The answer is to drop any effort on your part to close that space. Resist the temptation to ask him what's wrong or to step up your efforts in order to get a response from him.  Don't call him or email him or drop by his place.  Let him make the choice to come to you.  When he does, it also makes you feel better.  It makes you feel desired by him.

STEP 3: CONNECT WITH HIS HEART USING FEELING MESSAGES

When a man does withdraw, it creates all sorts of feelings inside us.  We feel neglected, uncertain, and angry.  And when he comes back, it's easy to feel resentful.  We want him to know that we felt hurt.  We don't want him to think it's just okay for him to pull away.

But there is power in your words, and the words you choose can deepen the connection you share so that he is more mindful of your feelings when he does need his space.  The trick is to talk to him in a way that expresses your feelings without blaming him.
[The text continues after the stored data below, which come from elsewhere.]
-- ==== Sys2Proof/Laws/State.lean ====
section
/-! SUPPORT. One lemma per field and per update of the state: what the field is afterwards. -/

namespace Sys2Proof.Machine

variable (s : State)

/-! ### done -/

@[simp] theorem State.done_buf (r : OpResult) : (s.done r).buf = s.buf := rfl
@[simp] theorem State.done_resyncCnt (r : OpResult) : (s.done r).resyncCnt = s.resyncCnt := rfl
@[simp] theorem State.done_run (r : OpResult) : (s.done r).run = s.run := rfl
@[simp] theorem State.done_phase (r : OpResult) : (s.done r).phase = s.phase := rfl
@[simp] theorem State.done_tclosed (r : OpResult) : (s.done r).tclosed = s.tclosed := rfl
@[simp] theorem State.done_q (r : OpResult) : (s.done r).q = s.q := rfl
@[simp] theorem State.done_params (r : OpResult) : (s.done r).params = s.params := rfl
@[simp] theorem State.done_rx (r : OpResult) : (s.done r).rx = s.rx := rfl
@[simp] theorem State.done_tx (r : OpResult) : (s.done r).tx = s.tx := rfl
@[simp] theorem State.done_pendingPops (r : OpResult) : (s.done r).pendingPops = s.pendingPops := rfl
@[simp] theorem State.done_outcome (r : OpResult) : (s.done r).outcome = .completed r := rfl
@[simp] theorem State.done_emitted (r : OpResult) : (s.done r).emitted = s.emitted := rfl
@[simp] theorem State.done_sink (r : OpResult) : (s.done r).sink = s.sink := rfl
@[simp] theorem State.done_draws (r : OpResult) : (s.done r).draws = s.draws := rfl
@[simp] theorem State.done_script (r : OpResult) : (s.done r).script = s.script := rfl
@[simp] theorem State.done_enclosed (r : OpResult) : (s.done r).enclosed = s.enclosed := rfl

/-! ### block -/

@[simp] theorem State.block_buf (on : BlockedOn) : (s.block on).buf = s.buf := rfl
@[simp] theorem State.block_resyncCnt (on : BlockedOn) : (s.block on).resyncCnt = s.resyncCnt := rfl
@[simp] theorem State.block_run (on : BlockedOn) : (s.block on).run = s.run := rfl
@[simp] theorem State.block_phase (on : BlockedOn) : (s.block on).phase = s.phase := rfl
@[simp] theorem State.block_tclosed (on : BlockedOn) : (s.block on).tclosed = s.tclosed := rfl
@[simp] theorem State.block_q (on : BlockedOn) : (s.block on).q = s.q := rfl
@[simp] theorem State.block_params (on : BlockedOn) : (s.block on).params = s.params := rfl
@[simp] theorem State.block_rx (on : BlockedOn) : (s.block on).rx = s.rx := rfl
@[simp] theorem State.block_tx (on : BlockedOn) : (s.block on).tx = s.tx := rfl
@[simp] theorem State.block_pendingPops (on : BlockedOn) : (s.block on).pendingPops = s.pendingPops := rfl
@[simp] theorem State.block_outcome (on : BlockedOn) : (s.block on).outcome = .blocked on := rfl
@[simp] theorem State.block_emitted (on : BlockedOn) : (s.block on).emitted = s.emitted := rfl
@[simp] theorem State.block_sink (on : BlockedOn) : (s.block on).sink = s.sink := rfl
@[simp] theorem State.block_draws (on : BlockedOn) : (s.block on).draws = s.draws := rfl
@[simp] theorem State.block_script (on : BlockedOn) : (s.block on).script = s.script := rfl
@[simp] theorem State.block_enclosed (on : BlockedOn) : (s.block on).enclosed = s.enclosed := rfl
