-- ==== Sys2Proof/Tests/Slice0.lean ====
section
/-! SUPPORT. Checks of the model's own work. Expected values are those of spec/95_test_vectors.md, named beside each test, or written
out by hand from the rule named. Then one witness for the hypotheses of every statement that has any. -/

open Sys2Proof Sys2Proof.Machine

namespace Sys2Proof.Tests

/-! ## Named frames (95_test_vectors.md section 0) and small states -/

def f1 : Frame := ⟨0xA8, 0x02, 0x08, 0x11, 0x22, 0x33, 0x44, 0x55, 0x66, 0x77, 0x00, 0x09, 0xA1⟩
def f2 : Frame := ⟨0xAF, 0xFF, 0xC0, 0, 0, 0, 0, 0, 0, 0, 0, 0x51, 0x04⟩
def f3 : Frame := ⟨0xA9, 0x23, 0x03, 0xA8, 0xAA, 0xAF, 0, 0, 0, 0, 0, 0xD6, 0x64⟩
def f4 : Frame := ⟨0xAD, 0x55, 0x44, 0xDE, 0xAD, 0xBE, 0xEF, 0, 0, 0, 0, 0x11, 0xCB⟩
def f5 : Frame := ⟨0xA8, 0, 0, 0, 0, 0, 0, 0, 0, 0, 0, 0x2E, 0x86⟩
def f6 : Frame := ⟨0xAC, 0x00, 0x81, 0x01, 0, 0, 0, 0, 0, 0, 0, 0x96, 0x2C⟩
/-- F1 with its CRC bytes zeroed (S2). -/
def badCrc : Frame := ⟨0xA8, 0x02, 0x08, 0x11, 0x22, 0x33, 0x44, 0x55, 0x66, 0x77, 0x00, 0x00, 0x00⟩
/-- The right CRC under a wrong marker (V-DEC-9). -/
def badMarker : Frame := ⟨0x28, 0x02, 0x08, 0x11, 0x22, 0x33, 0x44, 0x55, 0x66, 0x77, 0x00, 0xA0, 0x63⟩
/-- The first window of program P2. -/
def stray : Frame := ⟨0x5A, 0xA8, 0x02, 0x08, 0x11, 0x22, 0x33, 0x44, 0x55, 0x66, 0x77, 0x00, 0x09⟩

def ffff : Params := { crcInit := .ffff, resyncW := 16 }
def zero : Params := { crcInit := .zero, resyncW := 16 }

/-- A state in a phase, with a buffer and a queue; `RUN` set. -/
def st (phase : Phase) (buf : List Byte) (q : List Frame) : State :=
  { State.reset with phase := phase, run := true, buf := buf, q := q }

def message1 : Message :=
  { identifier := 0x002, isRemote := false, isExtended := false, dlc := 8
    payload := [0x11, 0x22, 0x33, 0x44, 0x55, 0x66, 0x77, 0x00], fmtWarn := false }

/-- What a result's next state shows, if it is one. -/
def view {α : Type} (look : State → α) : Result → Option α
  | .next t => some (look t)
  | .fault _ => none
  | .refused _ => none

/-- How a result stops, if it does. -/
def stops : Result → Option (Fault ⊕ Refusal)
  | .next _ => none
  | .fault why => some (.inl why)
  | .refused why => some (.inr why)

/-- `(PHASE, RUN, LEN, RESYNC_CNT, QLEN, TCLOSED)`, as 95_test_vectors.md writes a state. -/
structure Shown where
  phase : Phase
  run : Bool
  len : Nat
  resyncCnt : Nat
  qlen : Nat
  tclosed : Bool
deriving DecidableEq, Repr

def tuple (s : State) : Shown := ⟨s.phase, s.run, s.len, s.resyncCnt, s.qlen, s.tclosed⟩

/-! ## Well-formedness: one ill-formed term for the one check, and what the types leave no term for is refused by the decoder -/

theorem test_wellFormed_accepts_13 : (Instr.syncRead (.rx 13)).wellFormed = true := by decide
theorem test_wellFormed_refuses_14 : (Instr.syncRead (.rx 14)).wellFormed = false := by decide
theorem test_decode_refuses_rx_14 : decode [0x0A, 14] = .error (.operands 0x0A .reserved) := by decide
theorem test_decode_refuses_flags_4 : decode [0x04, 0, 0, 4, 0] = .error (.operands 0x04 .reserved) := by decide
theorem test_decode_refuses_mode_2 : decode [0x06, 2, 0] = .error (.operands 0x06 .reserved) := by decide
theorem test_decode_refuses_label_16 : decode [0x10] = .error (.unknownLabel 0x10) := by decide
theorem test_decode_refuses_short_frame : decode [0xA8, 0, 0] = .error (.operands 0xA8 .missing) := by decide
So, instead of saying, "Why haven't you called?!" try, "I feel so happy to hear from you!"  Show him that being with you is a fun, positive experience.  When he sees that you didn't let your emotions overrun you and senses that you didn't place such a high importance on his actions, he'll be motivated to stay close and connected with you.  He'll recognize that he's with a woman who respects his needs while taking care of her own feelings.  And he'll appreciate that you didn't blame or criticize him.

When you create a positive experience with him, he'll also gradually realize that being close and connected with you is a valuable part of his life he won't want to live without.  He'll see that being with you does not mean he needs to give up his sense of self or his independence, and the bond you two share will become even stronger.